Fun horse facts
Did you know?
A horse’s range of vision is 350 degrees with two small blind spots, one directly in front and one directly behind them.
Horses cannot breathe through their mouth, only through their nose.
Horses usually gallop at around 27 mph, but the fastest recorded sprinting speed of a horse was 55 mph.
There are around 350 breeds and types of horses around the world.
Most of the white horses that you see were actually a much darker color at birth and gradually turn white. These ‘white’ horses may start out as bay, chestnut, or almost black. Of course, these horses aren’t actually called white, but grey…
Horses with pink skin can get a sunburn
Most of the time, wherever a horse's ear is pointing is where the horse is looking with the eye on the same side.
If the ears are pointing in different directions, the horse is looking at two different things at the same time.
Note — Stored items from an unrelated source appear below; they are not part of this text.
/-- An address is unmapped where it lies in no region (R58, R61). -/
theorem locate_eq_unmapped_iff {cfg : Config} {v : Nat} : locate cfg v = .unmapped ↔ ∀ b, ¬ InRegion cfg b v := by
  constructor
  · intro h b
    unfold locate at h
    split_ifs at h with hram hfb hcit hpal
    cases b with
    | ram => exact mt inRegion_ram.mp hram
    | fb => exact hfb
    | cit => exact hcit
    | pal => exact hpal
  · intro h
    cases hl : locate cfg v with
    | unmapped => rfl
    | mapped b n => exact absurd (inRegion_of_locate hl).1 (h b)

/-- No address lies in two disjoint ranges. -/
theorem not_mem_both_of_disjointRanges {b1 s1 b2 s2 v : Nat} (h : disjointRanges b1 s1 b2 s2 = true)
    (h1 : b1 ≤ v ∧ v < b1 + s1) : ¬ (b2 ≤ v ∧ v < b2 + s2) := by
  simp only [disjointRanges, Bool.or_eq_true, decide_eq_true_eq] at h
  omega

theorem disjointRanges_comm (b1 s1 b2 s2 : Nat) : disjointRanges b1 s1 b2 s2 = disjointRanges b2 s2 b1 s1 := by
  simp only [disjointRanges, Bool.or_comm, Bool.or_left_comm]

/-- The regions of two buffers are disjoint under R62. -/
theorem disjointRanges_of_regionsOk {cfg : Config} (hok : cfg.regionsOk = true) {b q : BufferName} (hne : b ≠ q) :
    disjointRanges (regionBase cfg b) (regionSize cfg b) (regionBase cfg q) (regionSize cfg q) = true := by
  simp only [Config.regionsOk, Bool.and_eq_true] at hok
  obtain ⟨⟨⟨⟨⟨⟨-, hramFb⟩, hramCit⟩, hramPal⟩, hfbCit⟩, hfbPal⟩, hcitPal⟩ := hok
  cases b <;> cases q
  case ram.ram | fb.fb | cit.cit | pal.pal => exact absurd rfl hne
  case fb.ram | cit.ram | cit.fb | pal.ram | pal.fb | pal.cit => rw [disjointRanges_comm]; assumption
  all_goals assumption

/-- Under R62 the decoder answers each region whole (R58, R60). -/
theorem locate_eq_mapped_iff {cfg : Config} (hok : cfg.regionsOk = true) {v n : Nat} {b : BufferName} :
    locate cfg v = .mapped b n ↔ InRegion cfg b v ∧ n = v - regionBase cfg b := by
  refine ⟨inRegion_of_locate, fun ⟨hin, hn⟩ => ?_⟩
  cases hl : locate cfg v with
  | unmapped => exact absurd hin (locate_eq_unmapped_iff.mp hl b)
  | mapped q m =>
    obtain ⟨hq, hm⟩ := inRegion_of_locate hl
    obtain rfl : b = q := by
      by_contra hne
      exact not_mem_both_of_disjointRanges (disjointRanges_of_regionsOk hok hne) hin hq
    rw [hm, hn]

/-- Settles O19: `locate_eq_mapped_iff` at each buffer, and `locate_eq_unmapped_iff`. -/
theorem addressDecodingOutcomes : Obligations.AddressDecodingOutcomes := by
  unfold Obligations.AddressDecodingOutcomes
  intro c v n hok
  have hwindow (b : BufferName) : locate c v = .mapped b n ↔
      regionBase c b ≤ v ∧ v < regionBase c b + regionSize c b ∧ n = v - regionBase c b := by
    rw [locate_eq_mapped_iff hok, InRegion, and_assoc]
  refine ⟨?_, hwindow .fb, hwindow .cit, hwindow .pal, ?_⟩
  · rw [locate_eq_mapped_iff hok, inRegion_ram]
    rfl
  · rw [locate_eq_unmapped_iff, ← inRegion_ram]
    exact ⟨fun h => ⟨h .ram, h .fb, h .cit, h .pal⟩, fun ⟨hram, hfb, hcit, hpal⟩ b => by cases b <;> assumption⟩

/-! ## Reads -/

variable {s : State}

theorem cell_of_unmapped {v : Nat} (h : locate s.cfg v = .unmapped) : s.cell v = none := by
  rw [State.cell, h]

theorem cell_of_mapped {v n : Nat} {b : BufferName} (h : locate s.cfg v = .mapped b n) :
    s.cell v = some (codecRead (s.mem.get b) n) := by
  rw [State.cell, h]

/-- A tryte read where nothing is mapped answers the zero of its type (R61). -/
theorem readOr_of_unmapped {p : UWord} (h : locate s.cfg (valU12 p) = .unmapped) (zero : Tryte) :
    s.readOr zero p = .ok zero :=
  (readOr_ok s).mpr (.inr ⟨cell_of_unmapped h, rfl⟩)

/-- A mapped tryte read answers a valid cell (R57). -/
theorem readOr_of_valid {p : UWord} {t : Tryte} (h : s.cell (valU12 p) = some t) (hv : validTryte t = true)
    (zero : Tryte) : s.readOr zero p = .ok t :=
  (readOr_ok s).mpr (.inl ⟨h, hv⟩)

/-- A mapped tryte read stops at a cell of which a field holds 3 (R63). -/
theorem readOr_of_invalid {p : UWord} {t : Tryte} (h : s.cell (valU12 p) = some t) (hv : validTryte t = false)
    (zero : Tryte) : s.readOr zero p = .error (.tritInvariantViolation p) :=
  (readOr_error s).mpr ⟨t, h, hv, rfl⟩

theorem writeCell_of_unmapped {p : UWord} (h : locate s.cfg (valU12 p) = .unmapped) (t : Tryte) :
    s.writeCell p t = s := by
  rw [State.writeCell, h]

/-- Settles O20: by `readOr_of_unmapped` and `writeCell_of_unmapped`. -/
theorem unmappedAccess : Obligations.UnmappedAccess := by
  unfold Obligations.UnmappedAccess
  exact fun s a t h => ⟨readOr_of_unmapped h _, readOr_of_unmapped h _, by decide, by decide, writeCell_of_unmapped h t,
    writeCell_of_unmapped h t⟩

/-- Settles O21: by `readOr_of_valid` and `readOr_of_invalid`. -/
theorem mappedRead : Obligations.MappedRead := by
  unfold Obligations.MappedRead
  intro s a b n h
  have hcell := cell_of_mapped h
  exact ⟨fun hv => ⟨readOr_of_valid hcell hv _, readOr_of_valid hcell hv _⟩,
    fun hv => ⟨readOr_of_invalid hcell hv _, readOr_of_invalid hcell hv _⟩⟩

/-! ## Writes -/

/-- A write changes memory alone (R57, R59). -/
theorem writeCell_eq_with_mem (s : State) (p : UWord) (t : Tryte) :
    s.writeCell p t = { s with mem := (s.writeCell p t).mem } := by
  unfold State.writeCell
  split <;> rfl

/-- A cell after a write: at the address of the write the tryte written, where one is mapped; at every other what it held
(R59, R60). -/
theorem cell_writeCell (hwf : s.mem.wf = true) (p : UWord) (t : Tryte) (v : Nat) :
    (s.writeCell p t).cell v = if v = valU12 p then (s.cell v).map fun _ => t else s.cell v := by
  cases hp : locate s.cfg (valU12 p) with
  | unmapped =>
    rw [writeCell_of_unmapped hp]
    split
    case isTrue hv => rw [hv, cell_of_unmapped hp, Option.map_none]
    case isFalse => rfl
  | mapped b n =>
    cases hv : locate s.cfg v with
    | unmapped =>
      rw [cell_of_unmapped hv, cell_of_unmapped (by rwa [writeCell_cfg]), Option.map_none, ite_self]
    | mapped q m =>
      have hmem : (s.writeCell p t).mem = s.mem.set b (codecWrite (s.mem.get b) n t) := by rw [State.writeCell, hp]
      rw [cell_of_mapped hv, cell_of_mapped (by rwa [writeCell_cfg]), hmem, Memory.get_set, Option.map_some]
      by_cases hvp : v = valU12 p
      · obtain ⟨rfl, rfl⟩ : q = b ∧ m = n := by simpa [hvp, hp, eq_comm] using hv
        rw [if_pos hvp, if_pos rfl, codecRead_codecWrite (Memory.get_wf _ _ hwf), if_pos rfl]
      · rw [if_neg hvp]
        split
        case isFalse => rfl
        case isTrue hqb =>
          subst hqb
          have hmn : m ≠ n := fun h => hvp (locate_injective hv (h ▸ hp))
          rw [codecRead_codecWrite (Memory.get_wf _ _ hwf), if_neg hmn]

/-- Settles O22: by `cell_writeCell`, `writeCell_eq_with_mem` and `writeCell_wf`. -/
theorem writeIsReadBack : Obligations.WriteIsReadBack := by
  unfold Obligations.WriteIsReadBack
  intro s a t hwf hmapped
  obtain ⟨u, hu⟩ := Option.ne_none_iff_exists'.mp hmapped
  refine ⟨rfl, ?_, fun v hv => ?_, writeCell_eq_with_mem s a t, writeCell_wf s a t hwf⟩
  · rw [State.writeB, cell_writeCell hwf, if_pos rfl, hu, Option.map_some]
  · rw [State.writeB, cell_writeCell hwf, if_neg hv]

/-! ## Which instructions write memory -/

variable {i : Instr} {t : State}

/-- An instruction that is no store leaves memory as it was (R70). -/
theorem Effect.mem (h : Effect i s t) (hst : ∀ r m, i.op ≠ .st r m) : t.mem = s.mem := by
  cases h with
  | store r m db al pc mem hop => exact absurd hop (hst r m)
  | load | transfer => exact setReg_mem _ _ _
  | add | tyxsp | tspyx | jump | noJump | flagSet | invalid => rfl

/-- An instruction whose opcode is that of a store is the store of its operand word (R201). -/
theorem eq_st_of_op {r : Reg} {m : StMode} (h : i.op = .st r m) :
    ∃ w, i = .st r m w ∧ i.operands = [loTryte w, hiTryte w] := by
  cases i <;> cases h <;> exact ⟨_, rfl, rfl⟩

/-- A store that completes writes the cell at its effective address and no other (R187, R201). -/
theorem exec_st_cell (hwf : s.mem.wf = true) {r : Reg} {m : StMode} {w : UWord} (h : exec (.st r m w) s = .next t) {v : Nat}
    (hv : v ≠ valU12 (s.storeAddress m w)) : t.cell v = s.cell v := by
  rw [exec_st, storeMemory_eq] at h
  have hframe := cell_writeCell hwf (s.storeAddress m w) (toBus s.f.bu (s.reg r)) v
  rw [if_neg hv, State.cell, writeCell_cfg] at hframe
  cases h
  exact hframe

/-- Settles O60: by `Effect.mem` and `exec_st_cell`. -/
theorem onlyStoresWriteMemory : Obligations.OnlyStoresWriteMemory := by
  unfold Obligations.OnlyStoresWriteMemory
  intro i s t hwf h
  refine ⟨(exec_effect h).mem, fun r m lo hi hop hoperands v hv => ?_⟩
  obtain ⟨w, rfl, hw⟩ := eq_st_of_op hop
  rw [hw] at hoperands
  cases hoperands
  rw [wordOf_halves] at hv
  exact exec_st_cell hwf h hv

end Sys2Proof.Machine
end

section
/-!
PROOF. The decoder and the encoder (30_encoding.md R80 to R90).

An instruction is its operation, its operand trytes and the tryte that INVALID keeps (`eq_of_op_operands_invalidTryte`). What the
decoder reads is an opcode tryte and the operand trytes of the instruction (`decode_ok_reads`), and such a stream it reads
(`decode_cons_operands`). So both round trips are about the opcode tryte alone: the one that an instruction is written with is read
as its operation (`opcodeTryte_spec`), and under DEFAULT_OPMAP the one that was read is written again (`opcodeTryte_ofOp`).
-/

namespace Sys2Proof.Machine

/-! ## An instruction and its trytes -/

/-- The law of every instruction, collected: its operation and its trytes rebuild it. -/
theorem assembles (i : Instr) : Laws.Assembles.Statement i := by
  open Laws.Assembles in
  exact i.casesOn ldaImm ldaAbs ldaAbsX ldaAbsY ldaInd ldaIndX ldaIndY staAbs staAbsX staAbsY
    ldcImm ldcAbs ldcAbsX ldcAbsY ldcInd ldcIndX ldcIndY stcAbs stcAbsX stcAbsY
    lddImm lddAbs lddAbsX lddAbsY lddInd lddIndX lddIndY stdAbs stdAbsX stdAbsY
    ldxImm ldxAbs ldxAbsX ldxAbsY ldxInd ldxIndX ldxIndY stxAbs stxAbsX stxAbsY
    ldyImm ldyAbs ldyAbsX ldyAbsY ldyInd ldyIndX ldyIndY styAbs styAbsX styAbsY
    add addc addb addd adddc adddb
    tac tad tax tay tca tcd tcx tcy tda tdc tdx tdy txa txc txd txy tya tyc tyd tyx tyxsp tspyx
    jmp bpos bzer bneg bnpos bnzer bnneg bovf bneu bunf bnovf bnneu bnunf bcar bncb bbor bncar bcob bnbor
    setou setcb seti setbu invalid

/-- An instruction is its operation, its operand trytes and the tryte that INVALID keeps (R85). -/
theorem eq_of_op_operands_invalidTryte {i j : Instr} (hop : i.op = j.op) (hoperands : i.operands = j.operands)
    (hinvalid : i.invalidTryte = j.invalidTryte) : i = j := by
  have hi : Instr.ofOp i.op _ _ _ = i := assembles i
  have hj : Instr.ofOp j.op _ _ _ = j := assembles j
  rw [← hi, hop, hoperands, hinvalid, hj]

/-- The operand trytes of an assembled instruction: those that the format of its operation has (R82, R84). -/
theorem operands_ofOp (o : Op) (t0 v1 v2 : Tryte) :
    (Instr.ofOp o t0 v1 v2).operands = [v1, v2].take o.format.operandTrytes := by
  have word : [loTryte (wordOf v1 v2), hiTryte (wordOf v1 v2)] = [v1, v2] := by rw [loTryte_wordOf, hiTryte_wordOf]
  cases o with
  | ld r m =>
    cases m with
    | imm => cases r <;> rfl
    | mem m => cases r <;> cases m <;> exact word
  | st r m => cases r <;> cases m <;> exact word
  | add src k => cases src <;> cases k <;> rfl
  | xfer t => cases t <;> rfl
  | jmp => exact word
  | branch c =>
    obtain ⟨which, value, negated⟩ := c
    cases which <;> cases value <;> cases negated <;> exact word
  | setFlag f => cases f <;> rfl
  | tyxsp | tspyx | invalid => rfl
In Wilbur, Washington, it is illegal to ride an ‘ugly horse.’ Do so and you risk a $300 fine.
Horses in Burns, Oregon, are allowed into the town’s taverns with their owner — provided their owner has paid for their admission, of course. (Haven’t tested this, but I kind of want to)
You can tell if a horse is cold by feeling behind their ears.
If that area is cold, so is the horse.
Horses produce approximately 10 gallons of saliva a day.
This is roughly 40 times the amount humans produce.
Horses have a sense of humor.
A fun horse fact is that horses are just that - funny! According to Dr. Sarah Ralston, VMD, PhD, DACVN, horses exhibit many “playful” behaviors throughout their life such as playing tag, mock fights, or nipping.
Horses use their ears, eyes, and nostrils to express their mood.
They also communicate their feelings through facial expressions. They can also understand human expressions and remember a person’s previous emotional state, adapting their behavior accordingly. This ability comes naturally to horses as they have complex facial expressions themselves.
Horses remember a lot.
You may have heard that elephants have an extremely superior memory. Did you know that horses are considered second in rank when it comes to memory in animals after elephants? Horses have great memories!
All existing horse breeds fit into five categories: hot-blooded, warm-blooded, cold-blooded/draft, pony, and miniature.
Hot-blooded horses include the Arabian, Thoroughbred, and Barb breeds with origins in the Middle East. In contrast, cold-blooded (heavy) horses and ponies developed in northern Europe. A warm blood horse refers to any breed whose ancestors were crosses between hot-blooded and cold-blooded/pony type breeds. Finally, miniature horse breeds are scaled-down versions of their big cousins with a specified maximum height.